Most historians think that Anne was born in Kinsale, County Cork, Ireland in 1697 as the illegitimate daughter of lawyer William Cormac and his servant Mary Brennan. William’s wife refused to keep his adultery private so he lost his reputation. He and his new wife Mary with their newborn child decided to leave for the New World for a new life. They settled in Charleston, South Carolina; William began his legal career again and they bought a plantation.
When Anne was just a teenager she had to take care of her father’s household after her mother died. Anne’s teenage years were not easy. It is said that she murdered a servant girl. And she nearly killed a man who tried to rape her.

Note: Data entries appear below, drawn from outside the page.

-- ==== Sys2Proof/Machine/Field.lean ====
section
/-! DEFINITION. The field side as commands: the drive link and the tick, the ring, and the expiry of every timer.
An expiry is taken when the timer's count has run out and is without effect before that (log 1). -/

namespace Sys2Proof.Machine

/-! ## Drive and tick (R112, R120, R121) -/

/-- A feedback frame comes: the first valid one since the last tick is kept (R112). -/
def State.keepFeedback (bytes : List Byte) (s : State) : State :=
  match s.mgn.received, s.validFeedback bytes with
  | none, some f => s.modMgn fun m => { m with received := some f }
  | _, _ => s

/-- DRIVE_FEEDBACK_RECEIVED. -/
def execDriveFeedbackReceived (bytes : List Byte) (s : State) : Host.Outcome State Fault Refusal :=
  .next (s.event (State.keepFeedback bytes))

/-- The tick: time and timers, the work of MGN, then the conditions (R53, R120, R143; log 1). -/
def State.tick (s : State) : State := s.countDown.motionTick.judge

/-- MOTION_TICK. -/
def execMotionTick (s : State) : Host.Outcome State Fault Refusal := .next (s.event State.tick)

/-- SETTLE_TIMEOUT (R121). -/
def execSettleTimeout (s : State) : Host.Outcome State Fault Refusal := .next (s.event State.settleExpired)

/-! ## Ring (R179, R180) -/

/-- RING_SCAN. -/
def execRingScan (s : State) : Host.Outcome State Fault Refusal := .next (s.event State.takeScan)

/-- RING_FRAME_RECEIVED. -/
def execRingFrameReceived (bytes : List Byte) (s : State) : Host.Outcome State Fault Refusal :=
  .next (s.event (State.takeRingFrame bytes))

/-! ## Supervision of a station (R80, R81) -/

/-- Stage 1 expires in WORKING: LATE, and stage 2. -/
def State.stage1Expires (k : Nat) (s : State) : State :=
  let u := s.unit k
  match u.operation with
  | none => s
  | some o =>
    if s.stationInLine k ∧ u.state = .working ∧ expired u.stage1 then
      (s.report (.late k o.pallet o.program (elapsedSince o.start s.timeBase))).modUnit k fun x =>
        { x with state := .late, stage1 := none, stage2 := x.config.stage2Load }
    else s

/-- STAGE1_EXPIRY. -/
def execStage1Expiry (station : Nat) (s : State) : Host.Outcome State Fault Refusal :=
  .next (s.event (State.stage1Expires station))

/-- The overrun policy acts (R81): STATION ABANDONING comes before the OPERATION END of the same event (log 75). -/
def State.overrun (k : Nat) (s : State) : State :=
  match (s.unit k).config.policy with
  | .hold => s.unitFault k .overrun
  | .abandon =>
    (((s.modUnit k (StationUnit.setResult .timedOut)).reportAbandoning k .overrun).enterAbandoning k).judgeReady

/-- Stage 2 expires in LATE. -/
def State.stage2Expires (k : Nat) (s : State) : State :=
  let u := s.unit k
  if s.stationInLine k ∧ u.state = .late ∧ expired u.stage2 then s.overrun k else s

/-- STAGE2_EXPIRY. -/
def execStage2Expiry (station : Nat) (s : State) : Host.Outcome State Fault Refusal :=
  .next (s.event (State.stage2Expires station))

/-! ## Index (R52 to R56, R99, R102) -/

/-- INDEX_START: the readiness conditions are evaluated (R52, R56; log 7). -/
def execIndexStart (s : State) : Host.Outcome State Fault Refusal := .next (s.event State.judgeReady)

/-- PHASE_TIMEOUT (R99). -/
def execPhaseTimeout (s : State) : Host.Outcome State Fault Refusal := .next (s.event State.commandExpired)

/-- LIFT_TIMEOUT (R102). -/
def execLiftTimeout (s : State) : Host.Outcome State Fault Refusal := .next (s.event State.movementExpired)

/-- The wait timer expires in WAIT (R54). -/
def State.waitExpires (s : State) : State :=
  if s.inWait ∧ expired s.isq.waitTimer then
    (s.modIsq fun q => { q with waitTimer := none }).report (.waiting s.falseConditions)
  else s

/-- WAITING. -/
def execWaiting (s : State) : Host.Outcome State Fault Refusal := .next (s.event State.waitExpires)

/-! ## Seating (R95, R101, R105, R108) -/

/-- The stagger wait of a CLAMP command runs out (R101). -/
def State.staggerExpires (s : State) : State :=
  match s.sct.clampWait with
  | none => s
  | some w =>
    if w.timer = 0 then
      (s.modSct fun t => { t with clampWait := none }).requestPulses (w.stations.map .clamp) .engage (.phase .clamp)
    else s

/-- CLAMP_STAGGER. -/
def execClampStagger (s : State) : Host.Outcome State Fault Refusal := .next (s.event State.staggerExpires)

/-- PULSE_END (R95). -/
def execPulseEnd (channel : ChannelId) (s : State) : Host.Outcome State Fault Refusal :=
  .next (s.event (State.endPulse channel))

/-- The timer of a position request expires (R105). -/
def State.requestExpires (id : RequestId) (s : State) : State :=
  if s.sct.requests.any (fun r => r.id == id && r.timer == 0) then (s.requestTimedOut id).judgeReady else s

/-- POSITION_REQUEST_TIMEOUT. -/
def execPositionRequestTimeout (request : RequestId) (s : State) : Host.Outcome State Fault Refusal :=
  .next (s.event (State.requestExpires request))

/-- The top-up timer expires in a held interval (R108; log 45). -/
def State.topUpExpires (s : State) : State :=
  if s.sct.held ∧ expired s.sct.topUpTimer then
    let t := (s.modSct fun x => { x with topUpTimer := none }).topUpGroup .a
    if t.sct.settings.stagger = 0 then t.topUpGroupB
    else t.modSct fun x => { x with topUp := .stagger x.settings.stagger }
  else s

/-- TOPUP. -/
def execTopup (s : State) : Host.Outcome State Fault Refusal := .next (s.event State.topUpExpires)

/-- The stagger wait of a top-up runs out (R108). -/
def State.topUpStaggerExpires (s : State) : State :=
  match s.sct.topUp with
  | .stagger t => if t = 0 then s.topUpGroupB else s
  | .idle => s
  | .groupB => s

/-- TOPUP_STAGGER. -/
def execTopupStagger (s : State) : Host.Outcome State Fault Refusal := .next (s.event State.topUpStaggerExpires)

/-! ## Feed (R143, R144, R146, R150) -/

/-- FEED_START: the start conditions are judged (R143; log 7). -/
def execFeedStart (s : State) : Host.Outcome State Fault Refusal := .next (s.event State.judgeFeed)

/-- The feed timer expires with the gate open (R144). -/
def State.feedExpires (s : State) : State :=
  if s.fdu.state = .feeding ∧ s.fdu.gate ∧ expired s.fdu.feedTimer then (s.failFeed .arrival .timeout).judgeReady
  else s

/-- FEED_TIMEOUT. -/
def execFeedTimeout (s : State) : Host.Outcome State Fault Refusal := .next (s.event State.feedExpires)

/-- The read timer expires in READING: the result is NOREAD (R146). -/
def State.readExpires (s : State) : State :=
  if s.fdu.state = .reading ∧ expired s.fdu.readTimer then
    ((s.modFdu fun f => { f with read := false, readTimer := none }).resolve (.noread .timeout)).judge
  else s

/-- READ_TIMEOUT. -/
def execReadTimeout (s : State) : Host.Outcome State Fault Refusal := .next (s.event State.readExpires)

/-- The load-wait timer expires in AWAITING_BLOCK (R150): LOAD WAIT EXPIRED comes before LOAD STATE (log 58). -/
def State.loadWaitExpires (s : State) : State :=
  if s.fdu.state = .awaitingBlock ∧ expired s.fdu.loadWait then
    let t := (s.modFdu fun f => { f with loadWait := none }).report
      (.loadWaitExpired ((s.palletAt 0).getD 0) s.fdu.settings.policy)
    match s.fdu.settings.policy with
    | .wait => t
    | .runEmpty => t.declareEmpty.judgeReady
  else s

/-- LOAD_WAIT_EXPIRED. -/
def execLoadWaitExpired (s : State) : Host.Outcome State Fault Refusal := .next (s.event State.loadWaitExpires)

end Sys2Proof.Machine
end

Anne met a small-time pirate, James Bonny, when she was just 16. Her father was against their relationship, but she was stubborn and married him anyway. William had dreams of Anne being a formal lady and knew James was just trying to get his estate. He was so disappointed he refused to allow them to live there.
James and Anne went to New Providence, his pirate’s hideout. He was not a successful Pirate and they were desperate for money so he became an informer for the governor, Woodes Rogers. Anne had made many pirate friends and couldn’t live the life of an informant’s wife. Her good friend, Pierre, a celebrated homosexual who ran a famous establishment helped her to leave James.
She fell in love and ran away with Calico Jack Rackam, a romantic Pirate Captain, who even offered to buy her from Anne’s husband. Calico Jack was a small-time pirate who was known for attacking coastal shipping. The love between Anne and Calico was not public, but on the ship, everybody knew that Anne was “the captain’s woman.”
After Anne became pregnant Calico Jack left her in Cuba to deliver the baby. There are several stories about what happened to the child. Either the child died at birth, or Calico Jack had a friend’s family in Cuba raise her, but it is known that Anne did not raise the child herself.
After a few months, she returned to the ship with Calico Jack. Mary Read was on board by then and it didn’t take long for the two lady Pirates to become good friends. Some rumors even indicate a possible romantic relationship between Mary and Anne.
In October 1720, Captain Barnet, ex-pirate, now commander of British Navy attacked Calico Jack’s anchored ship “Revenge” while most of the crew was drunk. They had been celebrating all night after a successful capture of a Spanish ship. It was a short fight with only Mary and Anne unsuccessfully trying to hold the ship.
The crew of “Revenge” was taken to Port Royal to stand trial. The trial was made famous because the life of the lady pirates was feared and loathed. Anne and Mary were both women women before their time who fought for equality and refused to live as the times demanded. The entire crew was found guilty for the crime of piracy and sentenced to hang. Anne was allowed to speak to Calico Jack just before he was hanged. Anne was quoted as saying “If he had fought like a man, he need not have been hanged like a dog,”
Anne and Mary claimed to be pregnant so they were both spared. Anne Bonny’s father paid the ransom for his daughter and brought her back to Charleston. Soon after, she gave birth to Calico Jack’s child.
In 1721, she remarried to Joseph Burleigh. They had eight children. She died on April 25, 1782, in South Carolina.